Polyhydroxyalkanoates or PHAs are polyesters produced in nature by numerous microorganisms, including through bacterial fermentation of sugar or lipids. When produced by bacteria they serve as both a source of energy and as a carbon store. More than 150 different monomers can be combined within this family to give materials with extremely different properties. These plastics are biodegradable and are used in the production of bioplastics.
The mechanical properties and biocompatibility of PHA can also be changed by blending, modifying the surface or combining PHA with other polymers, enzymes and inorganic materials, making it possible for a wider range of applications.
To produce PHA, a culture of a micro-organism such as Cupriavidus necator is placed in a suitable medium and fed appropriate nutrients so that it multiplies rapidly. Once the population has reached a substantial level, the nutrient composition is changed to force the micro-organism to synthesize PHA. The yield of PHA obtained from the intracellular granule inclusions can be as high as 80% of the organism's dry weight.

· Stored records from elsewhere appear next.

-- ==== Sys2Proof/Syntax.lean ====
section
/-! DEFINITION. The instruction set: one constructor for each row of spec/opcode_table.json (R37; file 95).

An instruction word carries z, the run-boundary bit B (R23), and then its raw fields as the table names
them: d, a, b registers, i immediate, n amount or number, l lookahead, x translation register, w width,
h hint, p peer, g alphabet register, t, r, k, v of format T, c conversion, o mode. A field keeps every value
its bits can hold; which of them an instruction admits is WellFormed's business.
The constructors after ckpt are the events of the module, whose operands are the choices of the outside
world (the host, the Chandler, peers) or name the unit that acts. -/

namespace Sys2Proof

The biosynthesis of PHA is usually caused by certain deficiency conditions (e.g. lack of macro elements such as phosphorus, nitrogen, trace elements, or lack of oxygen) and the excess supply of carbon sources.
Polyesters are deposited in the form of highly refractive granules in the cells. Depending upon the microorganism and the cultivation conditions, homo- or copolyesters with different hydroxyalkanic acids are generated. PHA granules are then recovered by disrupting the cells. Recombinant Bacillus subtilis str. pBE2C1 and Bacillus subtilis str. pBE2C1AB were used in production of polyhydroxyalkanoates (PHA) and it was shown that they could use malt waste as carbon source for lower cost of PHA production.
PHA synthases are the key enzymes of PHA biosynthesis. They use the coenzyme A - thioester of (r)-hydroxy fatty acids as substrates. The two classes of PHA synthases differ in the specific use of hydroxy fatty acids of short or medium chain length.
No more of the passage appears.